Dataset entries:
************
/-! Memory accesses of matrix operations (Machine/Array.lean). -/

theorem Canonical.matChunk {ds id row va n k} (h : Canonical s) : Canonical (s.matChunk ds id row va n k).1 := by
  unfold State.matChunk
  split
  · exact .foldl_fst h fun _ _ h => by
        split
        · exact h
        · exact .viewThrough h
  · split
    · next heq1 => exact .fst heq1 (.access h)
    · next heq1 => exact .fst heq1 (.access h)

theorem Canonical.matBytes {ds id p} (h : Canonical s) : Canonical (s.matBytes ds id p).1 := by
  unfold State.matBytes
  split
  · exact h
  · exact .foldl_fst h fun _ _ h => by
        split
        · exact h
        · exact .matChunk h

theorem Canonical.reportMat {id pc ds} (h : Canonical s) : Canonical (s.reportMat id pc ds) := by
  unfold State.reportMat
  exact .foldl_fst h fun _ _ h => by
      split
      · exact h
      · exact .reportDenied h

theorem Canonical.matIdxAsk {id xs} (h : Canonical s) : Canonical (s.matIdxAsk id xs) := by
  unfold State.matIdxAsk
  split
  · exact .idxAsk h
  · exact h

theorem Canonical.askBytes {id bs} (h : Canonical s) : Canonical (s.askBytes id bs) :=
  .foldl (.flush h) fun _ _ h => .ite (.homeAsk h) (.l2Ask h)

theorem Canonical.forgetBytes {id bs} (h : Canonical s) : Canonical (s.forgetBytes id bs) := .forget (.forget h)

/-! Hitch registers and collectives (Machine/Hitch.lean). -/

theorem Canonical.modHitch {blk wheel r f} (h : Canonical s) : Canonical (s.modHitch blk wheel r f) := .modSide h

theorem Canonical.trapSigns {l cause addr} (h : Canonical s) : Canonical (s.trapSigns l cause addr) := by
  unfold State.trapSigns
  exact .foldl h fun _ _ h => by
      extract_lets s2
      have hs2 : Canonical s2 := .modThread h
      split
      · exact .raise hs2
      · exact hs2

theorem Canonical.unsignable {blk wheel r} (h : Canonical s) : Canonical (s.unsignable blk wheel r) := .ite (.trapSigns (.modHitch h)) h

theorem Canonical.unsignableAll {blk wheel} (h : Canonical s) : Canonical (s.unsignableAll blk wheel) := .foldl h fun _ _ h => .unsignable h

theorem Canonical.collWrite {i set} (h : Canonical s) : Canonical (s.collWrite i set) := by
  unfold State.collWrite
  exact .foldl h fun _ _ h => by
      split
      · exact .modThread (.injected h)
      · exact h

theorem Canonical.matBegin {blk wheel id} (h : Canonical s) : Canonical (s.matBegin blk wheel id) := by
  unfold State.matBegin
  split
  · exact h
  · extract_lets
    split
    · exact h
    · exact .ite h (.push (.modSide h))

theorem Canonical.matRecord {blk wheel i vals ids pc slots stores} (h : Canonical s) :
    Canonical (s.matRecord blk wheel i vals ids pc slots stores) := by
  unfold State.matRecord
  split
  · exact h
  · exact .matBegin (.modSide (.bump h))

theorem Canonical.fireMat {blk wheel r l i} (h : Canonical s) : Canonical (s.fireMat blk wheel r l i) := by
  unfold State.fireMat
  extract_lets fail later vals low pc record
  have hfail : ∀ {s cause addr}, Canonical s → Canonical (fail s cause addr) := fun h => .push (.trapSigns h)
  have hlater : ∀ {s room}, Canonical s → Canonical (later s room) := fun h => .modHitch h
  have hrecord : ∀ {s slots stores}, Canonical s → Canonical (record s slots stores) := fun h => by
    unfold record
    extract_lets s1
    have hs1 : Canonical s1 := .matRecord h
    exact .ite hs1 (.push hs1)
  split
  · exact h
  · extract_lets
    refine .ite (hfail h) (.ite (hlater h) ?_)
    split
    · exact hfail h
    · split
      · exact hrecord h
      · refine .ite ?_ ?_
        · split
          · exact hlater h
          · exact hfail h
          · exact hrecord h
        · extract_lets
          refine .ite (.push (hlater (.matIdxAsk h))) ?_
          split
          · next heq3 => exact hfail (.reportMat (.fst heq3 (.matBytes h)))
          · next heq3 => exact .ite (.push (.modBlock (hlater h))) (hrecord (.fst heq3 (.matBytes h)))

theorem Canonical.fire {blk wheel r} (h : Canonical s) : Canonical (s.fire blk wheel r) := by
  unfold State.fire
  extract_lets l s1
  have hs1 : Canonical s1 := .modHitch h
  clear_value l s1
  split
  · exact h
  · exact .ite (.push (.trapSigns hs1)) (.ite (.fireMat hs1) (.push (.collWrite hs1)))

theorem Canonical.takeSign {r x} (h : Canonical s) : Canonical (s.takeSign r x) := by
  unfold State.takeSign
  extract_lets blk w y s1
  have hs1 : Canonical s1 := .modHitch h
  split
  · exact .modHitch h
  · exact .ite (.fire hs1) (.unsignable hs1)

theorem Canonical.wakeWheel {blk wheel} (h : Canonical s) : Canonical (s.wakeWheel blk wheel) :=
  .ite h (.foldl h fun _ _ h => .ite (.ask h) h)

theorem Canonical.fireDone {blk wheel r} (h : Canonical s) : Canonical (s.fireDone blk wheel r) := by
  unfold State.fireDone
  extract_lets
  refine .ite h (.ite ?_ (.wakeWheel (.unsignable (.foldl (.modHitch h) fun _ _ h => .takeSign h))))
  split
  · exact .ite (.fire h) h
  · exact h

theorem EndsCanonical.execHitchFireComplete {blk wheel r} (h : Canonical s) : EndsCanonical (execHitchFireComplete blk wheel r s) :=
  .next (.tick (.fireDone h))

theorem Canonical.signOne {i r vals preds c id} (h : Canonical s) : Canonical (signOne i r vals preds c id s) := by
  unfold Machine.signOne
  split
  · exact h
  · exact .ite (.raise h) (.takeSign (.modThread h))

theorem EndsCanonical.signWord {i r vals preds} (h : Canonical s) : EndsCanonical (signWord i r vals preds s) :=
  .execEach h (fun h => .signOne h)

theorem Canonical.declOne {r b mask c id} (h : Canonical s) : Canonical (declOne r b mask c id s) := by
  unfold Machine.declOne
  split
  · exact h
  · extract_lets n y bad
    have hbad : ∀ {s}, Canonical s → Canonical (bad s) := fun h => .raise h
    exact .ite (hbad h) (.ite h (.ite (hbad (.modHitch h)) (.modHitch h)))

theorem EndsCanonical.execHitchDecl {q r b mask} (h : Canonical s) : EndsCanonical (execHitchDecl q r b mask s) :=
  .execEach h (fun h => .declOne h)

theorem EndsCanonical.execTcfg {q d b} (h : Canonical s) : EndsCanonical (execTcfg q d b s) := by
  unfold Machine.execTcfg
  exact .execEach h (fun h => by
    split
    · exact .modSide h
    · exact h)

/-! Device steps of the matrix array (Machine/MatSteps.lean). -/

theorem Canonical.unsignAll {o} (h : Canonical s) : Canonical (s.unsignAll o) := .foldl h fun _ _ h => .modThread h
theorem Canonical.matOver {blk wheel o} (h : Canonical s) : Canonical (s.matOver blk wheel o) := .wakeMat (.modSide h)

theorem EndsCanonical.execPendingMatrixOpBegin {blk wheel id} (h : Canonical s) : EndsCanonical (execPendingMatrixOpBegin blk wheel id s) :=
  .next (.tick (.matBegin h))

theorem Canonical.matFault {o cause addr} (h : Canonical s) : Canonical (s.matFault o cause addr) := .foldl h fun _ _ h => .push h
************
Exercise directions >>
Whenever the string "collWrite" shows up in a line of the entries, copy that line.

Solved problem >>
theorem Canonical.collWrite {i set} (h : Canonical s) : Canonical (s.collWrite i set) := by
  unfold State.collWrite
  · exact .ite (.push (.trapSigns hs1)) (.ite (.fireMat hs1) (.push (.collWrite hs1)))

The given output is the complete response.